When, as practitioners, we acknowledge this – as we should and must if we’re to make enough of a difference soon enough – the need for fresh approaches becomes clear. To the extent that we stand at a tipping point in human history, it’s obvious that appeals, prompts, nudges, and even enabling will no longer suffice. However, it’s not that we have to throw away the tools for change we’ve used to date; it’s that we have to use others as well. It’s now time, for example, to wield some of those sticks we’ve always left in the box when taking the carrots out (did anyone say ‘road user charging’?). 

But just as important is another tool, one that we’ve likely never thought to employ – emotional intelligence. This is essential if we’re to craft an unambiguous yet persuasive narrative that helps bring with us, however grudgingly, all those for whom jumping into their car for short trips has simply been their way of life for years.

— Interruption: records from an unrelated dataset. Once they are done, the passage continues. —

-- ==== Sys2Proof/Machine/Scheduler.lean ====
section
/-! DEFINITION. The scheduler (60_exceptions.md R194, R200): which agent moves next, how FG's next command is taken from
the port, and the step of each agent. -/

namespace Sys2Proof.Machine

/-- The next choice of the scheduler: the first of `sched`, or a free value when there is none (R200; log 4). -/
def nextMove (s : State) : Move :=
  match s.sched with
  | m :: _ => m
  | [] => Config.freeMove s.tick

/-- The state once the choice is taken off. -/
def afterChoice (s : State) : State :=
  match s.sched with
  | _ :: ms => s.setSched ms
  | [] => s.setTick (s.tick + 1)

/-- The block takes a command from the port: its words are consumed and enter the observation (R70, R194, R212). -/
def acceptCommand (h : Word) (payload rest : List Word) (s : State) : State :=
  (s.setFg rest).emit (.command h payload)

/-- The FG command step (R194). FG has a next command exactly when the port holds a whole one (R80; log 10); without
one its turn passes (log 5). An illegal command is answered ILLEGAL and changes nothing else (R75, R76). -/
def fgStep (s : State) : Host.Outcome State Fault Refusal :=
  match frame s.fg with
  | none => .next s
  | some (h, payload, rest) =>
    match decode h payload with
    | .command i => exec i (acceptCommand h payload rest s)
    | .illegal _ => .next (answerIllegal (acceptCommand h payload rest s))

/-- The step of the chosen agent (R194, R196, R197, R198). The turn of an agent whose step is not enabled passes and
changes nothing (log 5). -/
def runMove (m : Move) (s : State) : Host.Outcome State Fault Refusal :=
  match m with
  | .fg => fgStep s
  | .dispatch e d => .next (if canDispatch s e then dispatch e d s else s)
  | .complete p => .next (if s.phyBusy p then complete p s else s)
  | .arrive => .next (arrive s)

end Sys2Proof.Machine
end

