/-- A channel's send event is the event of its own path's completion. -/
theorem txev_eq_evOf_iff {p : TxPath} : txev ch = evOf p ↔ p = pathOf ch := by
  cases ch <;> cases p <;> simp [txev, evOf, pathOf]

theorem txev_ne_urxEv (ch : Channel) : txev ch ≠ .urxEv := by cases ch <;> simp [txev]

theorem exec_out (h : exec i s = .next t) : ∃ w, t.out = s.out ++ [.response w] := by
  obtain ⟨u, rc, v, hexec, -, hout, -⟩ := exec_responds i s
  obtain rfl := Host.Outcome.next.inj (h.symm.trans hexec)
  exact ⟨responseWord rc v, by simp [hout]⟩

/-- Only INIT makes a status idle: the other write of a command is TRANSMIT's overflow (R30). -/
theorem exec_statusIsIdle (hs : s.statusIsIdle ch = false) (h : exec i s = .next t) (hne : i ≠ .init ch) :
    t.statusIsIdle ch = false := by
  obtain ⟨hbus, huart⟩ := onlyFullTransmitAndInitWriteAStatus i s t h
  cases ch with
  | bus =>
    by_cases hsame : t.busStatus = s.busStatus
    · simpa [State.statusIsIdle, hsame] using hs
    · obtain ⟨b, -, -, hovf⟩ := (hbus hsame).resolve_right fun ⟨hinit, _⟩ => hne hinit
      simp [State.statusIsIdle, hovf]
  | uart =>
    by_cases hsame : t.uartStatus = s.uartStatus
    · simpa [State.statusIsIdle, hsame] using hs
    · obtain ⟨b, -, -, hovf⟩ := (huart hsame).resolve_right fun ⟨hinit, _⟩ => hne hinit
      simp [State.statusIsIdle, hovf]

/-- A command but the channel's INIT keeps the stall: TRANSMIT arms the send event from an idle status only (R140). -/
theorem exec_stalled (hst : Stalled ch s) (h : exec i s = .next t) (hne : i ≠ .init ch) : Stalled ch t := by
  refine ⟨exec_statusIsIdle hst.status h hne, ((exec_phyBusy_ie h).1 _).trans hst.phyBusy, ?_⟩
  rw [← Bool.not_eq_true]
  intro harmed
  obtain ⟨ch', b, -, hev, hidle, -⟩ := (onlyTransmitArmsAndOnlyInitDisarms i s t _ h).1 hst.pend harmed
  obtain rfl := txev_inj.mp hev
  simp [hst.status] at hidle

/-- The UART handlers leave the BUS channel (R168). -/
theorem dispatch_keepsBus {e : EventSource} (d : Draws) (s : State) (hne : e ≠ .busEv) :
    KeepsBus s (dispatch e d s) := by
  cases e with
  | busEv => exact absurd rfl hne
  | utxEv => simpa [keepsBus_iff, dispatch_utxEv] using (utxHandler_keeps d (s.setPend .utxEv false)).1
  | urxEv => simpa [keepsBus_iff, dispatch_urxEv] using (urxHandler_keeps d (s.setPend .urxEv false)).1

/-- The BUS handler leaves the UART channel (R168). -/
theorem dispatch_busEv_keepsUart (d : Draws) (s : State) : KeepsUart s (dispatch .busEv d s) := by
  simpa [keepsUart_iff, dispatch_busEv] using (busHandler_keeps d (s.setPend .busEv false)).1

/-- No receive makes the UART idle (R164). -/
theorem urxHandler_statusIsIdle (d : Draws) (hs : s.statusIsIdle .uart = false) :
    (urxHandler d s).statusIsIdle .uart = false := by
  rcases urxHandler_cases d s with ⟨v, h, hv⟩ | h <;> rw [h]
  · simpa [State.statusIsIdle] using hv
  · simpa [State.statusIsIdle] using hs

/-- A dispatch of another source keeps the stall. -/
theorem dispatch_stalled {e : EventSource} (d : Draws) (hst : Stalled ch s) (hne : e ≠ txev ch) :
    Stalled ch (dispatch e d s) := by
  obtain ⟨hstatus, hbusy, hpend⟩ := hst
  cases ch with
  | bus =>
    obtain ⟨-, -, hstatus', hpend', hbusy'⟩ := dispatch_keepsBus d s hne
    exact ⟨by simpa [State.statusIsIdle, hstatus'] using hstatus, hbusy'.trans hbusy, hpend'.trans hpend⟩
  | uart =>
    cases e with
    | busEv =>
      obtain ⟨-, -, hstatus', hpend', -, hbusy'⟩ := dispatch_busEv_keepsUart d s
      exact ⟨by simpa [State.statusIsIdle, hstatus'] using hstatus, hbusy'.trans hbusy, hpend'.trans hpend⟩
    | utxEv => exact absurd rfl hne
    | urxEv =>
      obtain ⟨-, -, -, hbusy', hpend', -⟩ := urxHandler_keeps d (s.setPend .urxEv false)
      rw [dispatch_urxEv]
      exact ⟨urxHandler_statusIsIdle d (by simpa [State.statusIsIdle] using hstatus),
        by simpa [pathOf, hbusy'] using hbusy, by simpa [txev, hpend'] using hpend⟩

/-- Completing another path keeps the stall (R197). -/
theorem complete_stalled {p : TxPath} (hst : Stalled ch s) (hne : p ≠ pathOf ch) : Stalled ch (complete p s) := by
  obtain ⟨hstatus, hbusy, hpend⟩ := hst
  refine ⟨?_, by simp [hne.symm, hbusy], ?_⟩
  · rwa [statusIsIdle_of_keepsStatus (s := s) (by simp [complete, keepsStatus_iff])]
  · simpa [complete, txev_eq_evOf_iff, hne] using hpend

/-- An arrival keeps the stall (R198). -/
theorem arrive_stalled (hst : Stalled ch s) : Stalled ch (arrive s) := by
  obtain ⟨hstatus, hbusy, hpend⟩ := hst
  refine ⟨?_, by simpa using hbusy, ?_⟩
  · rwa [statusIsIdle_of_keepsStatus (s := s) (by simp [arrive, keepsStatus_iff])]
  · simpa [arrive, txev_ne_urxEv] using hpend

/-- A stalled channel stays stalled and writes nothing until its INIT (R228 to R230): the INIT is the only command that
leaves the stall, and neither the send event's dispatch nor the path's completion is enabled. -/
theorem step_stalled (hst : Stalled ch s) (h : step s = .next t) :
    RunsCommand s (.init ch) ∨ Stalled ch t ∧ WritesNothing ch s t := by
  have hst' : Stalled ch (afterChoice s) := afterChoice_stalled hst
  have hsame {u : State} (hu : Stalled ch u) (hout : u.out = s.out) : Stalled ch u ∧ WritesNothing ch s u :=
    ⟨hu, writesNothing_of_same_out hout⟩
  rcases step_cases h with ⟨-, -, rfl⟩ | ⟨hm, hd, payload, rest, i, hf, hdec, he⟩ |
    ⟨-, hd, payload, rest, why, -, -, rfl⟩ | ⟨e, d, -, hc, rfl⟩ | ⟨e, d, -, -, rfl⟩ | ⟨p, -, hp, rfl⟩ |
    ⟨p, -, -, rfl⟩ | ⟨-, rfl⟩
  case inr.inl =>
    by_cases hinit : i = .init ch
    · exact .inl ⟨hm, hd, payload, rest, hf, hinit ▸ hdec⟩
    · exact .inr ⟨exec_stalled (acceptCommand_stalled hst') he hinit, writesNothing_of_answer (exec_out he)⟩
  case inr.inr.inl =>
    exact .inr ⟨answerIllegal_stalled (acceptCommand_stalled hst'), writesNothing_of_answer ⟨_, rfl⟩⟩
  case inr.inr.inr.inl =>
    obtain ⟨-, hpend, -⟩ := (canDispatch_iff s e).mp hc
    have hne : e ≠ txev ch := fun heq => by simp [heq, hst.pend] at hpend
    have hstd := dispatch_stalled d hst' hne
    have hw := dispatch_writesAtMostOnce e d (afterChoice s)
    exact .inr ⟨hstd, by simpa [WritesNothing] using writesNothing_of_not_busy hw hstd.phyBusy⟩
  case inr.inr.inr.inr.inr.inl =>
    have hne : p ≠ pathOf ch := fun heq => by simp [heq, hst.phyBusy] at hp
    exact .inr (hsame (complete_stalled hst' hne) (by simp [complete]))
  case inr.inr.inr.inr.inr.inr.inr =>
    exact .inr (hsame (arrive_stalled hst') (by simp [arrive]))
  all_goals exact .inr (hsame hst' (by simp))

We’re asking people who consider themselves essentially decent and reasonable to accept that how they have been living is not how they can continue to live. Failure to recognise and respond wisely to that fact will mean failure indeed.

(Talking of changing how one lives, I finish this piece on a note of sadness, yet also of gratitude. Because Andrew Forster, LTT’s editor since way before I started writing this stuff – 15 years ago – is finally hanging up whatever editors edit with. He has kept this publication at the top of its game throughout, and been a real pleasure to work for and with. I hope you will join me in wishing him very well in whatever follows, like getting some sleep!)  

John Dales is a streets design adviser to local authorities around the UK, a member of several design review panels, and one the London Mayor’s Design Advocates. He’s a past chair of the Transport Planning Society, a former trustee of Living Streets, and a committee member of the Parliamentary Advisory Council for Transport Safety. He is director of transport planning and street design consultancy Urban Movement.